(Collected data)

-- ==== Sys2Proof/Certificates/Slice0/Obligations.lean ====
section
/-!
DEFINITION. The statements about the model, one `def Obligations.<Name> : Prop` each. `Answers c s P`: the command answers a next state with P.
-/
open Sys2Proof Sys2Proof.Machine

/-- A step of a state with a command at the front of its queue is `exec` of that command on the state with the rest of the queue (log 1: the queue is the
model's own). -/
def Obligations.StepRunsFrontCommand : Prop :=
  ∀ (c : Instr) (s : State), step { s with pending := c :: s.pending } = exec c s

/-- With an empty queue a step passes one cycle (log 1, the model's choice): `CYC_COUNT` counts. Where no slice or refresh of a bank unit ends and no
running program has failed, only counters of cycles, the stall cycles of descriptors and the beat's figures of the wings change beside it. -/
def Obligations.IdleStepPassesOneCycle : Prop :=
  (∀ s : State, s.pending = [] → s.power.rails ≠ .good → step s = .next { s with cyc := s.cyc + 1 }) ∧
  (∀ s : State, s.pending = [] → s.power.rails = .good → ∃ t, step s = .next t ∧ t.cyc = s.cyc + 1 ∧ t.pending = [] ∧
    t.regs = s.regs ∧ t.lowHeld = s.lowHeld ∧ t.captures = s.captures ∧ t.profS = s.profS ∧ t.wings = s.wings ∧ t.power = s.power ∧
    t.boot = s.boot ∧ t.link = s.link ∧ t.msixTab = s.msixTab ∧ t.beat = { s.beat with sched := t.beat.sched } ∧
    ((∀ e ∈ s.sliceEnd, s.cyc + 1 < e.2) → (∀ e ∈ s.refreshTill, e.2 ≠ s.cyc + 1) →
      (∀ e ∈ s.progs, e.2.st = .running → e.2.firstFault = none) →
      t = { s with cyc := t.cyc, live := t.live, flights := t.flights, wingNow := t.wingNow } ∧
      t.flights.map (fun f => { f with stallCyc := 0 }) = s.flights.map (fun f => { f with stallCyc := 0 })))

/-- No command adds to the queue of waiting commands or takes from it (log 1). -/
def Obligations.ExecKeepsQueue : Prop :=
  ∀ (c : Instr) (s t : State), exec c s = .next t → t.pending = s.pending

/-- Every step keeps the register file in its canonical form: offsets rise, and every stored value has only bits that its register keeps, so that reserved
bits read 0 (R10). -/
def Obligations.StepKeepsRegisterForm : Prop :=
  ∀ s t : State, Safe s → step s = .next t → Safe t

/-- The invariant holds right after power-up reset. -/
def Obligations.ResetRegisterForm : Prop :=
  Safe State.reset

/-- Power-up reset: receiver FREE, LOST set, number unset; wings, rings and ports DISABLED; no object exists; counters 0; registers with a reset value
read it. -/
def Obligations.ResetLeavesBlockAtRest : Prop :=
  State.reset.beat.rx = .free ∧ State.reset.beat.lost = true ∧ State.reset.beatNum = 2 ^ 64 - 1 ∧ State.reset.beat.periodNs = 1000000 ∧
  (∀ w r p, State.reset.wingSt w = .disabled ∧ (State.reset.sq w r).en = .disabled ∧ (State.reset.cq w r).en = .disabled ∧
    (State.reset.port p).st = .disabled ∧ (State.reset.bp p).en = .disabled) ∧
  State.reset.flights = [] ∧ State.reset.colls = [] ∧ State.reset.sessions = [] ∧ State.reset.progs = [] ∧ State.reset.ranges = [] ∧
  State.reset.pages = [] ∧ State.reset.frm = [] ∧ State.reset.embs = [] ∧ State.reset.boot.phase = 0 ∧ State.reset.power.rails = .off ∧
  State.reset.pending = [] ∧ (∀ off, State.reset.counter off = 0) ∧
  (∀ w r, w < 16 → r < 64 → State.reset.sqCfg w r = sqCfgReset) ∧ State.reset.reg 0x4008 = 100 + 12 * 2 ^ 16

/-- R6, R8, R10: a whole write stores the bits that the register keeps; a low half is held for its requester, and the high-half write applies both
halves; a set wins over the clear of the same cycle. -/
def Obligations.RegisterWriteStoresKeptBits : Prop :=
  (∀ (s : State) (src off width val : Nat), HasWidth off width → RegHeard s src off → Stores s off (val % 2 ^ width) →
    exec (.regWrite src 0 off width val) s = .next (s.setReg off (val % 2 ^ width)) ∧
    (s.setReg off (val % 2 ^ width)).reg off = val % 2 ^ width &&& regMask off ∧
    (∀ k, k ≠ off → (s.setReg off (val % 2 ^ width)).reg k = s.reg k)) ∧
  (∀ (s : State) (src off val : Nat), HasWidth off 64 → off % 8 = 0 → RegHeard s src off →
    exec (.regWriteLowHalfHold src off val) s = .next (s.holdLow src off val) ∧
    s.holdLow src off val = { s with lowHeld := tset 0 s.lowHeld (halfKey src off) (val % 2 ^ 32) }) ∧
  (∀ (s : State) (src off val v : Nat), HasWidth off 64 → RegHeard s src off →
    v = tget 0 s.lowHeld (halfKey src off) + val % 2 ^ 32 * 2 ^ 32 → Stores s off v →
    exec (.regWrite src 0 (off + 4) 32 val) s = .next (s.setReg off v)) ∧
  (∀ (s : State) (src val : Nat), SetUpHeard s src → bit val 0 = true →
    exec (.regWrite src 0 0x18 64 val) s =
      .next (if tget 0 s.setAt 0x18 = s.cyc + 1 then s else s.setReg 0x18 (setBits (s.reg 0x18) 0 0 0))) ∧
  (∀ (s : State) (src off width val : Nat), ¬ (width = 32 ∧ off % 4 = 0) → ¬ (width = 64 ∧ off % 8 = 0) →
    exec (.regWrite src 0 off width val) s = .next s)

/-- R513: a low-half read answers the low half and captures the high half for its requester. R514: MCTP makes the same accesses as requester 8. -/
def Obligations.ReadCapturesOtherHalf : Prop :=
  (∀ (s : State) (src off : Nat), RegSeen s src off → HasWidth off 64 → off % 4 = 0 →
    exec (.regReadLowHalfCapture src off) s = .next
      ({ s with captures := tset 0 s.captures (halfKey src off) (s.readReg off / 2 ^ 32 + 1) }.emit
        (.readResp src off 32 (s.readReg off % 2 ^ 32)))) ∧
  (∀ (s : State) (off width val : Nat),
    exec (.mctpRegisterAccess true off width val) s = exec (.regWrite 8 0 off width val) s) ∧
  (∀ (s : State) (off width val : Nat), HasWidth off width → RegHeard s 8 off → Stores s off (val % 2 ^ width) →
    exec (.mctpRegisterAccess true off width val) s = .next (s.setReg off (val % 2 ^ width))) ∧
  (∀ (s : State) (off val : Nat), RegSeen s 8 off → HasWidth off 64 → off % 4 = 0 →
    exec (.mctpRegisterAccess false off 32 val) s = .next
      ({ s with captures := tset 0 s.captures (halfKey 8 off) (s.readReg off / 2 ^ 32 + 1) }.emit
        (.readResp 8 off 32 (s.readReg off % 2 ^ 32))))

/-- R104: SNAP copies every covered live counter to its snapshot; CLEAR zeroes it; in one write the snapshot comes first. -/
def Obligations.SnapTakesAndClearZeroesCounters : Prop :=
  ∀ (s : State) (src off : Nat), RegHeard s src off → isCtrl off = true →
    (Answers (.counterSnap src off false) s fun t =>
      (∀ k, coversAt off k = true → (tfind s.live k).isSome = true → tget 0 t.snap k = s.counter k) ∧
      (∀ k, coversAt off k = true → tfind s.live k = none → tget 0 t.snap k = 0) ∧
      (∀ k, coversAt off k = false → tget 0 t.snap k = tget 0 s.snap k) ∧ t = { s with snap := t.snap }) ∧
    (Answers (.counterSnap src off true) s fun t =>
      (∀ k, coversAt off k = true → tget 0 t.snap k = s.counter k ∧ t.counter k = 0) ∧
      (∀ k, coversAt off k = false → t.counter k = s.counter k) ∧ t = { s with snap := t.snap, live := t.live }) ∧
    (Answers (.counterClear src off) s fun t =>
      (∀ k, coversAt off k = true → t.counter k = 0) ∧
      (∀ k, coversAt off k = false → t.counter k = s.counter k) ∧ t = { s with live := t.live })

## WORK TO COMPLETE
From the records above, copy only the lines starting with the line that holds "exec (.regReadLowHalfCapture src" and going on through the line that holds "exec (.mctpRegisterAccess false", exactly as written.

## RESULT FOR THIS TASK
    exec (.regReadLowHalfCapture src off) s = .next
      ({ s with captures := tset 0 s.captures (halfKey src off) (s.readReg off / 2 ^ 32 + 1) }.emit
        (.readResp src off 32 (s.readReg off % 2 ^ 32)))) ∧
  (∀ (s : State) (off width val : Nat),
    exec (.mctpRegisterAccess true off width val) s = exec (.regWrite 8 0 off width val) s) ∧
  (∀ (s : State) (off width val : Nat), HasWidth off width → RegHeard s 8 off → Stores s off (val % 2 ^ width) →
    exec (.mctpRegisterAccess true off width val) s = .next (s.setReg off (val % 2 ^ width))) ∧
  (∀ (s : State) (off val : Nat), RegSeen s 8 off → HasWidth off 64 → off % 4 = 0 →
    exec (.mctpRegisterAccess false off 32 val) s = .next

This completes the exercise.